Saturday 7 September 2013

1994 TREK 5500 OLCV: It's all down hill from here.

My passion for cycling had been rekindled by a jellybean single speed my wife bought me online. I tinkered with the drive train to make a two speed dingle bike. Having got the bug, I rebuilt a 1970's ten speed racer, like the one I used to ride to school.

I'd convinced a couple of friends to go riding with me, but it turned out they were fitter and stronger and lighter and better riders than me. Rather than resort to training or diet, obviously I needed a better bike, or at least a lighter one.

For $9,900 I could be on a new pinarello dogma, or I could get a second hand alloy framed malvern star on bikeexchange.com.au for $399 that would do the job quite well, with a carbon fork!


But my heart said TREK 5500 OCLV (1994)...

In 1994 I was living on a Mongoose IBOC rigid mountain bike, and discovering professional cycling and the Tour de France in nightly 30min highlight packages on SBS.

Coincidentally, the years of my mid twenties coincided with the peak era of human culture and technology. Did that happen to you too? From there it has been a long slow decline into chaos and this bike is part of the story of that decline. This was Lance Armstrong's bike.

You can read the history of the OLCV frameset here, and a lot more TREK history here but basically the company started building carbon frames using the "Optimum Compaction, Low Void" technique in 1992, they built my bike in 1994, they signed up Lance Armstrong in 1997, he had the fastest time in the 1999 Tour de France and from that year, there is a 7 year gap in the official records with the competition being judged so corrupt, that no winner could be declared.

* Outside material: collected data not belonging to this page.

-- ==== Sys2Proof/Machine/Fabric.lean ====
section
/-! DEFINITION. The fabric protocol (R452 to R475): neighbours, the link-state database, routes, the flood tree, the coordinator, the size
mode, gossip and digests. -/

namespace Sys2Proof.Machine

/-- Change the fabric state. -/
def State.modFab (s : State) (f : FabSt → FabSt) : State := { s with fab := f s.fab }

/-- The place of a fabric port in the arrays of registers and in `FLOOD_TREE`: BB0 to BB7, then PL. -/
def fabIdx (p : Nat) : Nat := if p = 75 then 8 else p

/-- The port at a place. -/
def fabPortAt (i : Nat) : Nat := if i = 8 then 75 else i

/-- The fabric ports that are up. -/
def fabUp (s : State) : List Nat := ((List.range 9).map fabPortAt).filter (fun p => s.fabricPort p && portUp s p)

/-- Does the device take part in DFP? -/
def dfpOn (s : State) : Bool := s.flag FAB_CFG.DFP_EN && s.flag GLB_STATUS.SUP_RUN && decide (s.pwr.state = 0)

/-- Does the hardware sender repeat the last bodies: firmware does not run, or the device is in S1 or S2 (R498, R560)? (DEDUCED, log entry 53) -/
def hwSender (s : State) : Bool := s.flag FAB_CFG.DFP_EN && !dfpOn s && decide (s.pwr.state ≤ 2)

/-- The own identity, address, and whether the device holds one. -/
def ownUid : Nat := Config.uid % 2 ^ 64
def ownAddr (s : State) : Nat := s.fld FAB_STATUS.ADDR
def hasAddr (s : State) : Bool := s.flag FAB_STATUS.ADDR_VALID

/-! Sending (R457). -/

/-- The `MSG` of a control message (R457). -/
def msgNum : DfpMsg → Nat
  | .hello _ => 1
  | .linkState _ => 2
  | .gossip _ => 3
  | .coord _ => 4
  | .adm _ => 5
  | .paths _ => 6
  | .withdraw _ _ => 7
  | .transom _ => 8
  | .digest _ => 9
  | .reset _ => 10
  | .sleep _ => 11

/-- The next sequence number of a `MSG` is taken. -/
def takeSeq (k : Nat) (s : State) : State := s.modFab (fun f => { f with msgSeq := kput f.msgSeq k ((kgetD f.msgSeq k 0 + 1) % 2 ^ 32) })

/-- A control message leaves on a port, with the next sequence number of its `MSG`. One of firmware is a frame that SV sends in TC7: it is counted at P74 and where stage 2 passes it (R127,
R196); those of the hardware sender (R498) come from no port. (DEDUCED, log entry 139) -/
def sendOn (p dst : Nat) (m : DfpMsg) (s : State) : State :=
  let n := kgetD s.fab.msgSeq (msgNum m) 0
  (takeSeq (msgNum m) (if s.flag GLB_STATUS.SUP_RUN then (s.bump (PORT_RX_OK 74)).bump (QD_HEDGE_CTRL_PASS (homeQuad 74)) else s)).emit
    (.message p dst n m)

/-- The ports of the flood tree (R456). -/
def treePorts (s : State) : List Nat := (maskList (s.fld FAB_FLOOD_TREE.TREE) 9).map fabPortAt
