/-- Does a contract pass the checks of R308? -/
def contractOk (s : State) (c : Bytes) : Bool :=
  let x : Stream := { contract := c, phase := .asking }
  decide (c.length = 64) && decide (leAt c 0 2 ≠ 0xFFFF) && (x.tc = 5 || x.tc = 6) && !bit (byteAt c 3) 7 && decide (x.demoteTc ≤ 4) &&
  decide (1 ≤ x.frames) && decide (1000 ≤ x.interval) && decide (x.interval ≤ sec) && decide (x.inPort ≤ 74) && decide (x.idType ≤ 2) &&
  decide (1 ≤ x.nDest) && decide (x.nDest ≤ 4) && byteAt c 19 = 0 && idKeyOk x &&
  (List.range 4).all (fun i => if i < x.nDest then decide ((x.dest i).2 ≤ 71) else decide (x.dest i = (0, 0))) &&
  (slice c 53 11).all (fun b => decide (b = 0)) &&
  (!x.gateEn || (decide (1000 ≤ x.gateCycle) && decide (x.gateCycle ≤ sec) && decide (x.gateStart < x.gateCycle) && decide (1 ≤ x.gateLen) &&
    decide (x.gateLen ≤ x.gateCycle) && decide (x.gateDom ≤ 1))) &&
  decide (x.frames * x.maxLen * 8 * sec ≤ s.lineRate x.inPort * x.interval)

/-! The reservation at one hop (R311, R312). -/

/-- Verdicts of R312. -/
def vAccepted : Nat := 0
def vDisabled : Nat := 1
def vBrace : Nat := 2
def vHandle : Nat := 3
def vNoPath : Nat := 4
def vHedge : Nat := 5
def vIdFull : Nat := 6
def vClassFull : Nat := 7
def vRecheck : Nat := 9
def vBuffers : Nat := 10
def vLinks : Nat := 11
def vEnergy : Nat := 12
def vBound : Nat := 13
def vTimeout : Nat := 15

/-- Reservations change: the energy level so far stands (R295), and the sills are evaluated again (R146). -/
def withStreams (l : Keyed Stream) (s : State) : State := sillAll { settleEnergy s with streams := l }

/-- Place a stream under its handle. -/
def State.putStream (s : State) (h : Nat) (x : Stream) : State := withStreams (kput s.streams h x) s

/-- The local destination ports of a contract at this device. -/
def localDests (s : State) (c : Bytes) : List Nat :=
  ((List.range (byteAt c 18)).filterMap (fun i =>
    if hasAddr s && byteAt c (32 + 2 * i) = ownAddr s then some (byteAt c (33 + 2 * i)) else none)).eraseDups

/-- The copies that one buffer of a stream carries at this device (R137, R331). -/
def Stream.copies (x : Stream) : Nat :=
  if x.ingress then (x.hops.map (·.outPort)).eraseDups.length
  else ((x.hops.map (·.path)).eraseDups.map (fun p => ((x.hops.filter (fun g => g.path = p)).map (·.outPort)).eraseDups.length)).foldl max 0

/-- Quota and energy of a stream from its hops (R331, R332). -/
def tally (s : State) (x : Stream) : Stream :=
  let h := x.hops.foldl (fun m g => max m g.bound) 0
  let paths := if x.ingress then 1 else ((x.hops.map (fun g => (g.path, g.inPort))).eraseDups).length
  let q := if x.hops.isEmpty then 0 else paths * pathQuota x x.up h
  { x with pool := quotaPool x, quotaBufs := q, quotaLinks := q * x.copies,
           energy := (((x.hops.map (·.outPort)).eraseDups).map (hopEnergy s x)).sum }

/-- The bound already reserved for a stream at a port. -/
def Stream.boundAt (x : Stream) (p : Nat) : Option Nat := (x.hops.find? (fun g => g.outPort = p)).map (·.bound)

/-- The *LEN* of R318: what the contract says, or on Ethernet the `MAX_BYTES` of the channel of a batched stream (R402). -/
def streamLen (s : State) (x : Stream) (outs : List Nat) : Nat :=
  if x.batched && decide (40 ≤ x.inPort) && decide (x.inPort ≤ 71) then
    (outs.filter isEthPort).foldl (fun m p => match chanIn s.gw.active p x.tc with
      | some i => max m (chMaxBytes (gwEntry s.gw.active 1 i))
      | none => m) (if outs.any isEthPort then 0 else x.maxLen)
  else x.maxLen

/-- Does a stream from a legacy port lack its batch channel at an Ethernet port (R402)? (DEDUCED, log entry 40) -/
def lacksChannel (s : State) (x : Stream) (p : Nat) : Bool :=
  x.ingress && decide (40 ≤ x.inPort) && decide (x.inPort ≤ 71) && isEthPort p && (!x.batched || (chanIn s.gw.active p x.tc).isNone)

/-- The quadrants in which a stream's frames arrive by some hops. -/
def hopQuads (l : List Hop) : List Nat := (l.map (fun g => homeQuad g.inPort)).eraseDups

/-- The checks of R312 for new hops of a stream at this device: the verdict with the port at fault, or the stream with the hops reserved.
`sums`: what the paths add up to before this device, where it has destinations of the stream. -/
def hopCheck (s : State) (h : Nat) (x : Stream) (nh : List Hop) (sums : Option (List Nat)) : (Nat × Nat) ⊕ Stream :=
  let ports := (nh.map (·.outPort)).eraseDups
  let bad (v : Nat) (o : Option Nat) (k : (Nat × Nat) ⊕ Stream) : (Nat × Nat) ⊕ Stream := match o with
    | some p => .inl (v, p)
    | none => k
  let x1 : Stream := { x with hops := x.hops ++ nh, phase := if x.reserved then x.phase else .tentative }
  let s1 := s.putStream h x1
  let tries := nh.map (fun g => (g, hopBound s1 g.outPort h x1 g.skew))
  let isV (v : Nat) (t : Hop × (Nat ⊕ Nat)) : Bool := match t.2 with
    | .inl w => decide (w = v)
    | .inr _ => false
  let new := tries.map (fun t => match t.2 with
    | .inr b => { t.1 with bound := (x.boundAt t.1.outPort).getD b, residue := restsOnResidue s (portNow s t.1.outPort) x.tc,
                               rate := s.lineRate t.1.outPort }
    | .inl _ => t.1)
  let grown := (tries.find? (fun t => match t.2, x.boundAt t.1.outPort with
    | .inr b, some o => decide (o < b)
    | _, _ => false)).map (·.1.outPort)
  let x2 := tally s { x1 with hops := x.hops ++ new }
  let s2 := s.putStream h x2
  let s3 := s.putStream h { x2 with hops := x.hops ++ (new.zip tries).filterMap (fun t => match t.2.2 with
    | .inr _ => some t.1
    | .inl _ => none) }
  let late (g : Hop) : Bool := x.dests.contains g.outPort && sums.any (fun l => l.any (fun u => decide (x.reqBound < u + g.bound)))
  bad vNoPath (ports.find? (fun p => isEthPort p && decide (s.fld (PORT_RX_CFG.MAX_LEN p) < x.maxLen + 4)))
  <| bad vHedge ((nh.find? (fun g => portCell (s.hq (homeQuad g.inPort)) g.inPort g.outPort = 0)).map (·.outPort))
  <| bad vIdFull (if (hopQuads nh).any (fun q => (sidInsert (s.tab q) x.idType h x.idKey).isNone) then some 0 else none)
  <| bad vClassFull (ports.find? (fun p => decide (512 ≤ ((streamsAt s p).filter (fun e => e.1 ≠ h && e.2.tc = x.tc)).length) ||
      decide (4096 ≤ (s.reserved.filter (fun e => e.1 ≠ h)).length)))
  <| bad vRate ((tries.find? (isV vRate)).map (·.1.outPort))
  <| bad vRecheck grown
  <| bad vRecheck (ports.find? (fun p => (overBound s3 (portNow s3 p) (fun _ => 0)).isSome))
  <| bad vBuffers (if 6 ≤ x2.pool || (List.range 6).any (fun k => decide (poolBufs s k < rsvTotal s2 k)) then some 0 else none)
  <| bad vLinks (if linkFree s2 < linkRsv s2 then some 0 else none)
  <| bad vEnergy (if s.fld EGR_ENERGY_CFG.BUDGET_MW < reservedMw s2 then some 0 else none)
  <| bad vBound ((new.find? late).map (·.outPort))
  <| bad vNoSlot ((tries.find? (isV vNoSlot)).map (·.1.outPort))
  <| bad vNoSlot (ports.find? (lacksChannel s x))
  <| .inr x2

/-- The first two reasons of R312, which hold for every request. -/
def hopClosed (s : State) : Option Nat := if !s.flag ADM_CTRL.ADMIT_EN then some vDisabled else if s.brace then some vBrace else none

/-! Freeing (R314, R315). -/

/-- The ACF messages and the PDUs of a batch without those of a stream. -/
def stripParts (h : Nat) : Bytes → List Part → Bytes × List Part
  | bs, [] => (bs, [])
  | bs, q :: r =>
    let (b, l) := stripParts h (bs.drop q.size) r
    if q.seq.any (fun t => t.1 = h) then (b, l) else (bs.take q.size ++ b, q :: l)

/-- Has a batch a PDU of a stream? -/
def hasPart (h : Nat) (l : List Part) : Bool := l.any (fun q => q.seq.any (fun t => t.1 = h))

/-- The PDUs of a stream that a port loses from a batch settle. -/
def partsLost (p h : Nat) (l : List Part) (s : State) : State :=
  (l.filter (fun q => q.seq.any (fun t => t.1 = h))).foldl (fun s q => faultDiscard p false true q s) s

/-- An open batch loses the PDUs of a stream; one that has no other is given up. -/
def purgeBatch (h i : Nat) (s : State) : State :=
  match kget s.gw.batches i with
  | none => s
  | some b =>
    if !hasPart h b.parts then s
    else
      let p := chPort (gwEntry s.gw.active 1 i)
      let (bs, l) := stripParts h b.bytes b.parts
      let s := partsLost p h b.parts s
      if l.isEmpty then release b.buf p false (s.modGw (fun g => { g with batches := kdel g.batches i }))
      else s.modGw (fun g => { g with batches := kput g.batches i { b with bytes := bs, parts := l } })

For almost all of that time, apart from some changes to the forks and steerer, and tweaking the carbon recipe, Lance was riding a bike essentially identical to this one.

Lance Armstrong had a lot of fans once, but I was never one of them. It wasn't the drugs and the blood transfusions I objected to, it was the bullying and the bad sportsmanship, the corruption and the ruthless pursuit of winning without any consideration of grace or style. I miss Marco Pantani. He was the last rider to win the Tour de France before it sucummbed to Armstrong's relentless grind. His 1998 win may or may not have been done "without assistance", but it was done with style. Having prevailed in the Giro D'Italaia that year, Pantani started the Tour 4 minutes behind after the opening time trial, by the end of the Tour he had turned that into a 4 minute lead by his audacious and agressive riding in the mountains. Sadly, having been caught up in the doping scandles that followed, he died with a cocaine overdose in 2004.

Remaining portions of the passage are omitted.